Given information
-- ==== Sys2Proof/Machine/Ops.lean ====
section
/-! DEFINITION. The shared operations over the registers (spec 00_scope.md R8): the input ports, register writes, waits,
the log pulse, the row drive, the audio parameters, the frame start, entering the model fault, and the always-running part
of a cycle (44_control_loop.md R203). -/

namespace Sys2Proof.Machine

/-! ### Input ports -/

/-- The levels on the input ports at the edge that ends the j-th cycle from this one: what the state prescribes, and a
free value where it prescribes nothing (R8, R21; 93 I-12, I-13). -/
def State.pinsAt (s : State) (j : Nat) : Pins :=
  match s.inputs[j]? with
  | some p => p
  | none => Config.freePins (s.cycle + j)

/-- The input levels of the current cycle: `in.rst`, `in.col_n`, `in.led_ready` (R8). -/
def State.pins (s : State) : Pins := s.pinsAt 0

/-! ### Register writes and the sequencer -/

/-- The value a `w`-bit register holds after a write of `n`: `n` where it fits, and a free value where it does not (R7
gives no wrap-around; log entry 3). -/
def State.fit (s : State) (w n : Nat) : BitVec w := if n < 2 ^ w then BitVec.ofNat w n else Config.overWidth s.cycle w n

/-- The value `dcnt` takes for a count of `n` cycles: its width is `DCNT_W` (R24), which is 48 (D31). -/
def State.fitCount (s : State) (n : Nat) : BitVec 48 := (s.fit s.cfg.dcntW n).setWidth 48

/-- `LOADWAIT(n, W)`: `dcnt <- n * T ; ph <- W` (R8). -/
def State.loadWait (s : State) (ms : Nat) (w : Phase) : State :=
  { s with dcnt := s.fitCount (msCycles s.cfg ms), ph := w }

/-- `apc <- apc + 1 ; ph <- DISP_FETCH`: the next command of the program. -/
def State.nextCommand (s : State) : State := { s with apc := s.fit 4 (s.apc.toNat + 1), ph := .dispFetch }

/-- `emit LOG(k)`: `log_valid <- 1 ; log_code <- k` (R8). -/
def State.emitLog (s : State) (k : KeyCode) : State := { s with logValid := true, logCode := k }

/-- `raise FAULT(reason)`: `ph <- FAULT ; fault_code <- reason`, and nothing else (R8, R212, R215). It is the block's
whole exception entry; the only way back is `rst` (R216), which is `State.onReset`. -/
def State.raiseFault (s : State) (reason : FaultCode) : State := { s with ph := .fault, faultCode := reason }

/-! ### Scanner -/

/-- `DRIVE_ROW(r)` (R102). -/
def State.driveRow (s : State) (r : BitVec 2) : State :=
  { s with ksR := r, ksC := 0, rowN := ~~~(onehot4 r), scnt := s.fit 16 s.cfg.settleCyc, ph := .ksSettle }

/-- `SCAN_START`: `key <- 0x00 ; DRIVE_ROW(0)` (R102). -/
def State.scanStart (s : State) : State := { s with key := 0x00 }.driveRow 0

/-- The scan's none-exit (R104): the row high again, no dispatch, no log, the idle wait. -/
def State.noneExit (s : State) : State := { s with rowN := 0b1111 }.loadWait s.cfg.idleMs .idleWait

/-- The release exit (R105): the row high again, the key code and `apc` written, the log pulse, and the dispatcher. -/
def State.dispatchKey (s : State) (code : KeyCode) : State :=
  { s with rowN := 0b1111, key := code, apc := 0, ph := .dispFetch }.emitLog code

/-! ### Tone generator -/

/-- `TONE_ON(F)` (R143): both audio parameters at one edge; the counter keeps its phase. -/
def State.toneOn (s : State) (f : BitVec 16) : State :=
  { s with pwmDiv16 := BitVec.ofNat 12 (div16 s.cfg f), pwmFrac := 0, pwmLevel := levelOn s.cfg f }

/-- `TONE_OFF` (R144). -/
def State.toneOff (s : State) : State := { s with pwmLevel := 0 }

/-- A note of the melody sounds: `TONE_ON(MELODY[i].F) ; LOADWAIT(MELODY[i].D, MEL_ON)` (R151, R153). -/
def State.soundNote (s : State) (i : BitVec 3) : State :=
  ({ s with tgNote := i }.toneOn (melodyRom s.cfg i).freq).loadWait (melodyRom s.cfg i).ms.toNat .melOn

/-! ### Frame renderer -/

/-- The writes that start a frame (R122, R123): kind, index, pixel 24, replay 0, the first word offered. -/
def State.startFrame (s : State) (kind : FrameKind) (idx : BitVec 3) (w : PixWord) : State :=
  { s with frKind := kind, frIdx := idx, frPix := 24, frRep := 0, ledWord := w, ledValid := true, ph := .frEmit }

/-! ### The always-running part of a cycle -/

/-- The synchroniser (R101): `sync1 <- in.col_n ; sync2 <- sync1`. -/
def State.syncStep (s : State) : State := { s with sync1 := s.pins.colN, sync2 := s.sync1 }

/-- The PWM counter (R145): `pwm_cnt <- (pwm_cnt + 1) mod PWM_RES` where the accumulator passes the divider. -/
def State.pwmStep (s : State) : State :=
  if s.pwmDiv16.toNat ≤ s.pwmFrac.toNat + 16 then
    { s with pwmFrac := s.fit 12 (s.pwmFrac.toNat + 16 - s.pwmDiv16.toNat), pwmCnt := s.fit 12 ((s.pwmCnt.toNat + 1) % s.cfg.pwmRes) }
  else { s with pwmFrac := s.fit 12 (s.pwmFrac.toNat + 16) }

/-- What every cycle without reset does whatever `ph` is (R203): the synchroniser, the PWM counter, `log_valid <- 0`;
and in the model the cycle's prescribed inputs are used up and the cycle is counted. A phase rule's own writes come on top
of it, and read only registers that it does not touch (DEDUCED, log entry 7). -/
def State.clocked (s : State) : State :=
  { s.syncStep.pwmStep with logValid := false, inputs := s.inputs.tail, cycle := s.cycle + 1 }

/-- What an edge with `rst = 1` does (R230): every register takes its reset value. The configuration stays (R34). -/
def State.onReset (s : State) : State := State.resetWith s.cfg s.rom s.inputs.tail (s.cycle + 1)

end Sys2Proof.Machine
end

Description of the task
Please transcribe only the lines in the records above running from the line that has "- s.pwmDiv16.toNat), pwmCnt" through the line that has "stays (R34). -/", both included, exactly as they appear.

Solution for this problem
    { s with pwmFrac := s.fit 12 (s.pwmFrac.toNat + 16 - s.pwmDiv16.toNat), pwmCnt := s.fit 12 ((s.pwmCnt.toNat + 1) % s.cfg.pwmRes) }
  else { s with pwmFrac := s.fit 12 (s.pwmFrac.toNat + 16) }

/-- What every cycle without reset does whatever `ph` is (R203): the synchroniser, the PWM counter, `log_valid <- 0`;
and in the model the cycle's prescribed inputs are used up and the cycle is counted. A phase rule's own writes come on top
of it, and read only registers that it does not touch (DEDUCED, log entry 7). -/
def State.clocked (s : State) : State :=
  { s.syncStep.pwmStep with logValid := false, inputs := s.inputs.tail, cycle := s.cycle + 1 }

/-- What an edge with `rst = 1` does (R230): every register takes its reset value. The configuration stays (R34). -/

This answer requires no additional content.